Highlights

  • As before, Google’s library, which gets along with TensorFlow Privacy, can be used with data processing engines such as Spark and Beam frameworks, yielding potentially more flexibility in deployment.
  • Google is one among those tech giants that have released differential privacy tools for AI in recent years.

On the occasion of Data Privacy Day, Google announced the expansion of its existing differential privacy library to the Python programming language in collaboration with OpenMined, an open source community focused on privacy protection technologies. The company also disclosed a new differential privacy tool that, according to it, will allow practitioners to visualize and better adjust the parameters used to generate differentially private information and paper sharing techniques to scale differential privacy to large datasets. This step will make differential privacy tools easily accessible to more people.

Expanding differential privacy

Google’s announcement marks both, the first year of collaboration with OpenMined and Data Privacy Day, which celebrates the signing of Convention 108 in January 1981, the first legally binding international agreement on data protection. Google open-sourced the differential privacy library – that it claims is used in its core products such as Google Maps – in September 2019, before the launch of Google’s experimental module that tests the privacy of AI models.

Miguel Guevara, Google differential privacy product lead, commented in a blog post, “In 2019, we launched our open-sourced version of our foundational differential privacy library in C++, Java, and Go. Our goal was to be transparent and allow researchers to inspect our code. We received a tremendous amount of interest from developers who wanted to use the library in their own applications, including startups like Arkhn, which enabled different hospitals to learn from medical data in a privacy-preserving way, and developers in Australia that have accelerated scientific discovery through provably private data. Since then, we have been working on various projects and new ways to make differential privacy more accessible and usable.”
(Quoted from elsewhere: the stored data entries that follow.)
/-- A served read answers its requester as R168 to R170 say. -/
theorem serveOne_served (s : State) : ReadServed s (serveOne s) := by
  intro q rest hq
  simp only [serveOne, hq]
  refine ⟨fun h => by simp [h], fun n j h hj => ?_⟩
  have hj' : jobOf (s.setArch { s.arch with requests := rest }) n = some j := hj
  simp only [h, jobResult, hj']
  refine ⟨fun hk => ⟨fun r hr => ?_, fun hr => ?_⟩, fun y hk => ⟨fun r hr hy => ?_, fun hy => ?_⟩⟩
  · cases k : j.kind <;> simp [hr] <;> first | rfl | exact absurd k (hk _)
  · refine ⟨emptiedByJump (s.setArch { s.arch with requests := rest }) j.origin, ?_, ?_⟩
    · simp [emptiedByJump, rangeOf_setRequests]
    · cases k : j.kind <;> simp [hr] <;> first | rfl | exact absurd k (hk _)
  · simp [hk, hr, yearRecord, hy]; rfl
  · cases hr : readRecord s q.area q.seq with
    | none => simp [hk]; exact workJob_works _ _
    | some r =>
      have := hy r hr
      simp [hk, yearRecord, this]; exact workJob_works _ _

/-- The reads that one act may still serve: those that wait, and the sequences that the jobs may still ask for. -/
def readsLeft (s : State) : Nat :=
  s.arch.requests.length + (s.wit.jobs.map (fun j => j.last + 1 - j.next)).sum
    + (s.retr.jobs.map (fun j => j.last.getD 0 + 1 - j.next)).sum

/-- A backfill job has a sequence left, and a terminal has one retrieval job. -/
def JobsInOrder (s : State) : Prop := (∀ j ∈ s.wit.jobs, j.next ≤ j.last) ∧ (s.retr.jobs.map (·.terminal)).Nodup

/-- The replaced job of a terminal alone changes a sum over the job list. -/
theorem sum_withJob (f : Job → Nat) (j j' : Job) (l : List Job) (hj : j ∈ l) (ht : j'.terminal = j.terminal)
    (hn : (l.map (·.terminal)).Nodup) :
    ((l.map (fun x => if x.terminal = j'.terminal then j' else x)).map f).sum + f j = (l.map f).sum + f j' := by
  induction l with
  | nil => cases hj
  | cons x r ih =>
    simp only [List.map_cons, List.nodup_cons] at hn
    have hsame : ∀ y ∈ r, y.terminal ≠ x.terminal := fun y hy e => hn.1 (e ▸ List.mem_map_of_mem (f := (·.terminal)) hy)
    obtain rfl | hr := List.mem_cons.1 hj
    · have : r.map (fun x => if x.terminal = j'.terminal then j' else x) = r := by
        conv => rhs; rw [← List.map_id r]
        exact List.map_congr_left fun y hy => by simp [ht, hsame y hy]
      rw [List.map_cons, List.map_cons, List.sum_cons, this, if_pos ht.symm, List.map_cons, List.sum_cons]; omega
    · have hx : x.terminal ≠ j'.terminal := by rw [ht]; exact fun e => hsame j hr e.symm
      have := ih hr hn.2
      simp [hx] at this ⊢; omega

/-- A job of a terminal stands in the list. -/
theorem jobOf_mem (s : State) (n : Nat) (j : Job) (h : jobOf s n = some j) : j ∈ s.retr.jobs ∧ j.terminal = n :=
  ⟨List.mem_of_find?_eq_some h, by simpa using List.find?_some h⟩

/-- Replacing the job of a terminal keeps the terminals. -/
theorem withJob_terminals (j : Job) (l : List Job) :
    (l.map (fun x => if x.terminal = j.terminal then j else x)).map (·.terminal) = l.map (·.terminal) := by
  rw [List.map_map]
  exact List.map_congr_left fun x _ => by by_cases h : x.terminal = j.terminal <;> simp [h]

/-- The reads left when the job of a terminal is replaced by one with d sequences fewer before it. -/
theorem setJob_left (j x : Job) (d : Nat) (s : State) (hj : j ∈ s.retr.jobs) (ht : x.terminal = j.terminal)
    (hd : x.last.getD 0 + 1 - x.next + d ≤ j.last.getD 0 + 1 - j.next) (o : JobsInOrder s) :
    readsLeft (setJob x s) + d ≤ readsLeft s ∧ JobsInOrder (setJob x s) := by
  have e := sum_withJob (fun j => j.last.getD 0 + 1 - j.next) j x _ hj ht o.2
  have k := withJob_terminals x s.retr.jobs
  refine ⟨by simp only [readsLeft, setJob, State.setRetr] at e ⊢; omega, o.1, ?_⟩
  show ((s.retr.jobs.map (fun y => if y.terminal = x.terminal then x else y)).map (·.terminal)).Nodup
  rw [k]; exact o.2

/-- A job that gets an answer leaves no more reads. -/
theorem jobReady_left (j x : Job) (a : Answer) (k : Bool) (s : State) (hj : j ∈ s.retr.jobs) (ht : x.terminal = j.terminal)
    (hd : x.last.getD 0 + 1 - x.next ≤ j.last.getD 0 + 1 - j.next) (o : JobsInOrder s) :
    readsLeft (jobReady x a k s) ≤ readsLeft s ∧ JobsInOrder (jobReady x a k s) :=
  setJob_left j { x with work := .ready a k s.port.ticket } 0 s hj ht hd o

/-- A READ_YEAR job that works on asks for fewer sequences than it had left. -/
theorem workJob_left (j x : Job) (y : Nat) (s : State) (hj : j ∈ s.retr.jobs) (hk : x.kind = .readYear y)
    (ht : x.terminal = j.terminal) (hl : x.last = j.last) (hn : x.next = j.next + 1) (o : JobsInOrder s) :
    readsLeft (workJob x s) ≤ readsLeft s ∧ JobsInOrder (workJob x s) := by
  have hd : x.last.getD 0 + 1 - x.next ≤ j.last.getD 0 + 1 - j.next := by rw [hl, hn]; omega
  simp only [workJob]
  split
  · exact jobReady_left j x _ _ s hj ht hd o
  · exact setJob_left j { x with work := .waiting } 0 s hj ht hd o
  · exact jobReady_left j x _ _ s hj ht hd o
  · rename_i n hs
    have m : x.next ≤ n ∧ n ≤ x.last.getD 0 := by
      simp only [jobStep, hk] at hs
      split at hs
      · cases hs
      · cases hs
        refine ⟨?_, by omega⟩
        unfold yearNext; split <;> exact Nat.le_max_left _ _
    split
    · have h := setJob_left j { x with next := n, work := .reading } 1 s hj ht
        (show x.last.getD 0 + 1 - n + 1 ≤ j.last.getD 0 + 1 - j.next by rw [← hl]; omega) o
      refine ⟨?_, h.2⟩
      have e := h.1
      simp only [addRequest, readsLeft, State.setArch, List.length_append, List.length_singleton] at e ⊢
      omega
    · exact setJob_left j { x with work := .waiting } 0 s hj ht hd o

/-- A served read leaves fewer reads that the act may still serve, and the jobs in order. -/
theorem serveOne_fewer (s : State) (h : s.arch.requests ≠ []) (o : JobsInOrder s) :
    readsLeft (serveOne s) < readsLeft s ∧ JobsInOrder (serveOne s) := by
  obtain ⟨hb, hn⟩ := o
  cases hq : s.arch.requests with
  | nil => exact absurd hq h
  | cons q rest =>
    simp only [serveOne, hq]
    cases hw : q.who with
    | nobody => exact ⟨by simp [readsLeft, hq], hb, hn⟩
    | backfill =>
      cases readRecord s q.area q.seq with
      | some r => exact ⟨by simp [backfillResult, nextTicket, readsLeft, hq], hb, hn⟩
      | none =>
        cases hj : s.wit.jobs with
        | nil =>
          exact ⟨by simp [backfillResult, advanceBackfill, readsLeft, hq, hj],
            by simp [backfillResult, advanceBackfill, JobsInOrder, hj, hn]⟩
        | cons j r =>
          have hjl := hb j (by simp [hj])
          have hr : ∀ x ∈ r, x.next ≤ x.last := fun x hx => hb x (by simp [hj, hx])
          by_cases hl : j.next < j.last
          · simp [backfillResult, advanceBackfill, startBackfill, addRequest, readsLeft, JobsInOrder, hq, hj, hl, hn]
            exact ⟨by omega, hr⟩
          · cases r with
            | nil =>
              simp [backfillResult, advanceBackfill, startBackfill, readsLeft, JobsInOrder, hq, hj, hl, hn]
              omega
            | cons k r =>
              simp [backfillResult, advanceBackfill, startBackfill, addRequest, readsLeft, JobsInOrder, hq, hj, hl, hn]
              exact ⟨by omega, by simpa using hr⟩
    | job n =>
      cases hj : jobOf s n with
      | none =>
        have hj' : jobOf (s.setArch { s.arch with requests := rest }) n = none := hj
        exact ⟨by simp [jobResult, hj', readsLeft, hq], by simpa [jobResult, hj', JobsInOrder] using ⟨hb, hn⟩⟩
      | some j =>
        let u := s.setArch { s.arch with requests := rest }
        have hm : j ∈ u.retr.jobs := (jobOf_mem s n j hj).1
        have ou : JobsInOrder u := ⟨hb, hn⟩
        have less : readsLeft u < readsLeft s := by simp [u, readsLeft, hq]
        have hj' : jobOf u n = some j := hj
        have ready := fun a k => jobReady_left j j a k u hm rfl (le_refl _) ou
        have on := fun y (hk : j.kind = .readYear y) => workJob_left j { j with next := j.next + 1 } y u hm hk rfl rfl rfl ou
        have all : readsLeft (jobResult n (readRecord s q.area q.seq) u) ≤ readsLeft u
            ∧ JobsInOrder (jobResult n (readRecord s q.area q.seq) u) := by
          simp only [jobResult, hj']
          split
          · split
            · exact ready _ _
            · exact on _ ‹_›
          · exact on _ ‹_›
          · exact ready _ _
          · exact ready _ _
        exact ⟨lt_of_le_of_lt all.1 less, all.2⟩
The tech giant also said that the newfound support for Python in its respectful privacy library has enabled organizations to start experimenting with novel use cases such as aggregating and anonymizing the most visited web pages per country.

As before, Google’s library, which gets along with TensorFlow Privacy, can be used with data processing engines such as Spark and Beam frameworks, yielding potentially more flexibility in deployment.

Growing support

Google is one among those tech giants that have released differential privacy tools for AI in recent years. In collaboration with researchers at Harvard University, Microsoft had released SmartNoise in May 2020. The other tech giant, Meta (formerly Facebook), also recently reported open-sourced a PyTorch library for differential privacy dubbed Opacus.

Studies have revealed the urgent need for techniques to conceal private data in the datasets used to train AI systems. Researchers have also emphasized that even anonymized X-ray datasets can identify patient identities, for example. Large language models like OpenAI’s GPT-3 are known to leak names, phone numbers, addresses, etc., from training datasets when prompted.